Page 1, line 38 – is constantly ->has been
The change was done.
Page 2 line 62 –infectious strains contextualizing to epidemic events->epidemic strains
The sentence was modified accordingly.
Page 2 line 66 –delete remarkably
The change was done.
Page 2, line 71 – answer properly at this ->serve
The sentence was modified accordingly.
Page 2, line 76 – cheapness->moderate price
The change was done.
Page 8 line 275 –the 44.6%->delete “the”
The change was done.
Page 8, line 279- the 98.4% -> delete “the”
The change was done.
Page 8, line 282- The best performances.. were->The better performance…was
The sentence was modified accordingly.
Page 8, line 287 – fewer->lesser
The change was done.
Page 9, line 290-Delete Although
The change was done.
Page 9, line 292 –reason of the failure->reason for the failure
The change was done.
Author Response File: Author Response.docx
Round 2
Reviewer 1 Report
This manuscript is much improved with the additional discussion regarding limitations of the current study and how their CAM may be improved to easily, quickly and cost effectively identify ribotypes isolated from clinical samples. This discussion clearly places this study in the context of the field and the future of using MALDI-TOF for C. difficile classification.

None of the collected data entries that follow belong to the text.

-- ==== Sys2Proof/Machine/Ops.lean ====
section
/-! DEFINITION. The operations every unit shares: the register file's one home (spec 10_state.md R22, R23), ending an
operation with a result (60_exceptions.md R320, R323), and reading and updating a session slot (10_state.md R37). -/

namespace Sys2Proof.Machine

/-! ## The register file -/

/-- The register at an index of the register space; `none` where the index is unmapped (R22, R23). -/
def regOfIndex (idx : BitVec 8) : Option Reg :=
  match idx.toNat with
  | 0x00 => some .ctrl
  | 0x01 => some .rxDepthMask
  | 0x02 => some .lwmMs
  | 0x03 => some .seqTol
  | 0x04 => some .sessionTimeout
  | 0x05 => some .udpPort
  | 0x06 => some .txFormat
  | 0x07 => some .txSeq
  | 0x08 => some .filterName0
  | 0x09 => some .filterName1
  | 0x0A => some .filterName2
  | 0x0B => some .filterName3
  | 0x0C => some .txName0
  | 0x0D => some .txName1
  | 0x0E => some .txName2
  | 0x0F => some .txName3
  | 0x10 => some .statRxAccepted
  | 0x11 => some .statRxMalformed
  | 0x12 => some .statRxUnsupported
  | 0x13 => some .statRxRejected
  | 0x14 => some .statRxForwarded
  | 0x15 => some .statRxLateDropped
  | 0x16 => some .statFrameLossEvents
  | 0x17 => some .statGapSilenceFrames
  | 0x18 => some .statOverflowDropped
  | 0x19 => some .statCountMismatch
  | 0x1A => some .statTxPackets
  | 0x1B => some .statTxErrors
  | 0x1C => some .statUnderruns
  | 0x1D => some .statSeqResets
  | _ => none

/-- The stored value of a register. -/
def Regs.raw (r : Regs) : Reg → Word32
  | .ctrl => r.ctrl
  | .rxDepthMask => r.rxDepthMask
  | .lwmMs => r.lwmMs
  | .seqTol => r.seqTol
  | .sessionTimeout => r.sessionTimeout
  | .udpPort => r.udpPort
  | .txFormat => r.txFormat
  | .txSeq => r.txSeq
  | .filterName0 => r.filterName0
  | .filterName1 => r.filterName1
  | .filterName2 => r.filterName2
  | .filterName3 => r.filterName3
  | .txName0 => r.txName0
  | .txName1 => r.txName1
  | .txName2 => r.txName2
  | .txName3 => r.txName3
  | .statRxAccepted => r.statRxAccepted
  | .statRxMalformed => r.statRxMalformed
  | .statRxUnsupported => r.statRxUnsupported
  | .statRxRejected => r.statRxRejected
  | .statRxForwarded => r.statRxForwarded
  | .statRxLateDropped => r.statRxLateDropped
  | .statFrameLossEvents => r.statFrameLossEvents
  | .statGapSilenceFrames => r.statGapSilenceFrames
  | .statOverflowDropped => r.statOverflowDropped
  | .statCountMismatch => r.statCountMismatch
  | .statTxPackets => r.statTxPackets
  | .statTxErrors => r.statTxErrors
  | .statUnderruns => r.statUnderruns
  | .statSeqResets => r.statSeqResets

/-- Store a value as it is. -/
def Regs.setRaw (r : Regs) (k : Reg) (v : Word32) : Regs :=
  match k with
  | .ctrl => { r with ctrl := v }
  | .rxDepthMask => { r with rxDepthMask := v }
  | .lwmMs => { r with lwmMs := v }
  | .seqTol => { r with seqTol := v }
  | .sessionTimeout => { r with sessionTimeout := v }
  | .udpPort => { r with udpPort := v }
  | .txFormat => { r with txFormat := v }
  | .txSeq => { r with txSeq := v }
  | .filterName0 => { r with filterName0 := v }
  | .filterName1 => { r with filterName1 := v }
  | .filterName2 => { r with filterName2 := v }
  | .filterName3 => { r with filterName3 := v }
  | .txName0 => { r with txName0 := v }
  | .txName1 => { r with txName1 := v }
  | .txName2 => { r with txName2 := v }
  | .txName3 => { r with txName3 := v }
  | .statRxAccepted => { r with statRxAccepted := v }
  | .statRxMalformed => { r with statRxMalformed := v }
  | .statRxUnsupported => { r with statRxUnsupported := v }
  | .statRxRejected => { r with statRxRejected := v }
  | .statRxForwarded => { r with statRxForwarded := v }
  | .statRxLateDropped => { r with statRxLateDropped := v }
  | .statFrameLossEvents => { r with statFrameLossEvents := v }
  | .statGapSilenceFrames => { r with statGapSilenceFrames := v }
  | .statOverflowDropped => { r with statOverflowDropped := v }
  | .statCountMismatch => { r with statCountMismatch := v }
  | .statTxPackets => { r with statTxPackets := v }
  | .statTxErrors => { r with statTxErrors := v }
  | .statUnderruns => { r with statUnderruns := v }
  | .statSeqResets => { r with statSeqResets := v }

/-- The bits a register has: all but its reserved bits (R23); for a register CFG_WRITE can write, the WMASK of R291. -/
def regMask : Reg → Word32
  | .ctrl => 0x00000003
  | .rxDepthMask => 0x0000000F
  | .lwmMs => 0x0000FFFF
  | .seqTol => 0xFFFFFFFF
  | .sessionTimeout => 0xFFFFFFFF
  | .udpPort => 0x0000FFFF
  | .txFormat => 0x00F7FFFF
  | .txSeq => 0xFFFFFFFF
  | .filterName0 => 0xFFFFFFFF
  | .filterName1 => 0xFFFFFFFF
  | .filterName2 => 0xFFFFFFFF
  | .filterName3 => 0xFFFFFFFF
  | .txName0 => 0xFFFFFFFF
  | .txName1 => 0xFFFFFFFF
  | .txName2 => 0xFFFFFFFF
  | .txName3 => 0xFFFFFFFF
  | .statRxAccepted => 0xFFFFFFFF
  | .statRxMalformed => 0xFFFFFFFF
  | .statRxUnsupported => 0xFFFFFFFF
  | .statRxRejected => 0xFFFFFFFF
  | .statRxForwarded => 0xFFFFFFFF
  | .statRxLateDropped => 0xFFFFFFFF
  | .statFrameLossEvents => 0xFFFFFFFF
  | .statGapSilenceFrames => 0xFFFFFFFF
  | .statOverflowDropped => 0xFFFFFFFF
  | .statCountMismatch => 0xFFFFFFFF
  | .statTxPackets => 0xFFFFFFFF
  | .statTxErrors => 0xFFFFFFFF
  | .statUnderruns => 0xFFFFFFFF
  | .statSeqResets => 0xFFFFFFFF

/-- Read a register: reserved bits read as 0 (R22), whatever is stored. DESIGN CHOICE, safe (notes/assumptions/10.md). -/
def Regs.get (r : Regs) (k : Reg) : Word32 := r.raw k &&& regMask k

/-- Write a register: reserved bits ignore the write (R22, R291). -/
def Regs.set (r : Regs) (k : Reg) (v : Word32) : Regs := r.setRaw k (v &&& regMask k)

/-- `counter <- wrap32(counter + n)` (R12). -/
def Regs.bump (r : Regs) (k : Reg) (n : Nat) : Regs := r.set k (r.get k + BitVec.ofNat 32 n)

/-- A statistics counter: read only (R22, R34). -/
def Reg.readOnly (k : Reg) : Bool :=
  match k with
  | .ctrl => false
  | .rxDepthMask => false
  | .lwmMs => false
  | .seqTol => false
  | .sessionTimeout => false
  | .udpPort => false
  | .txFormat => false
  | .txSeq => false
  | .filterName0 => false
  | .filterName1 => false
  | .filterName2 => false
  | .filterName3 => false
  | .txName0 => false
  | .txName1 => false
  | .txName2 => false
  | .txName3 => false
  | .statRxAccepted => true
  | .statRxMalformed => true
  | .statRxUnsupported => true
  | .statRxRejected => true
  | .statRxForwarded => true
  | .statRxLateDropped => true
  | .statFrameLossEvents => true
  | .statGapSilenceFrames => true
  | .statOverflowDropped => true
  | .statCountMismatch => true
  | .statTxPackets => true
  | .statTxErrors => true
  | .statUnderruns => true
  | .statSeqResets => true

/-! ## Ending an operation -/

/-- End an operation with a result (`return` and `raise` of R10). Every operation checks all it may refuse before it
writes, so a `raise` has nothing to undo (R323): this is the whole of the block's error mechanism, which takes no trap
(R326). -/
def finish (code : ResultCode) (data : ResultData) (s : State) : State :=
  { s with result := some ⟨code, data⟩ }

/-- Add `n` to a statistics counter of the machine (R12). -/
def count (k : Reg) (n : Nat) (s : State) : State :=
  { s with regs := s.regs.bump k n }

/-- `emit` for a list of events, in order (R10, R40): the stream is append-only. -/
def emit (es : List Event) (s : State) : State :=
  { s with events := s.events ++ es }

/-! ## Session slots -/

/-- The slot an operation names, when the index is below N_SESSIONS (R68), which is the length of the slot list in every
state a run reaches. DESIGN CHOICE, safe (notes/assumptions/11.md). -/
def State.slot? (s : State) (i : Nat) : Option Slot := s.slots[i]?

/-- Slot `i` when it holds a session; POP, STOP and DEVICE_FAULT answer NO_SESSION where it does not (R320). -/
def State.session? (s : State) (i : Nat) : Option Slot :=
  match s.slot? i with
  | some sl => if sl.valid then some sl else none
  | none => none

/-- Replace slot `i` and emit the events of the change. -/
def putSlot (i : Nat) (sl : Slot) (es : List Event) (s : State) : State :=
  { s with slots := s.slots.set i sl, events := s.events ++ es }

/-- Run a procedure on every slot in ascending order. It answers the new slot and the events it emits; a count is summed
over the slots (R292, R296). -/
def sweep (f : Nat → Slot → Slot × List Event × Nat) : Nat → List Slot → List Slot × List Event × Nat
  | _, [] => ([], [], 0)
  | i, sl :: rest =>
    let here := f i sl
    let later := sweep f (i + 1) rest
    (here.1 :: later.1, here.2.1 ++ later.2.1, here.2.2 + later.2.2)

/-- `raise NO_SESSION(i)` (R320, R322). -/
def raiseNoSession (i : BitVec 8) (s : State) : State := finish .noSession (.slotIndex i) s

end Sys2Proof.Machine
end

Line 272: Please cite the previous study performed in your area that found RT018/RT126 as the most prevalent ribotypes.
Author Response
Reviewer 1
This manuscript is much improved with the additional discussion regarding limitations of the current study and how their CAM may be improved to easily, quickly and cost effectively identify ribotypes isolated from clinical samples. This discussion clearly places this study in the context of the field and the future of using MALDI-TOF for C. difficile classification.
We thank the Reviewer to have recognized and appreciated the improvement to our discussion, based on his/her observations.
Line 272: Please cite the previous study performed in your area that found RT018/RT126 as the most prevalent ribotypes.
The cited study referred to a retrospective epidemiological investigation on the results of C. difficile PCR-Ribotyping strains circulating in our area. In that study, the strains representative of the two most frequently detected Ribotypes were sent to Cardiff reference laboratory and confirmed as PCR-ribotype 126 and 018. Although a manuscript related to this study was submitted to an international journal, this remains still unpublished. For this reason, “Data not shown” was replaced with “Unpublished data”.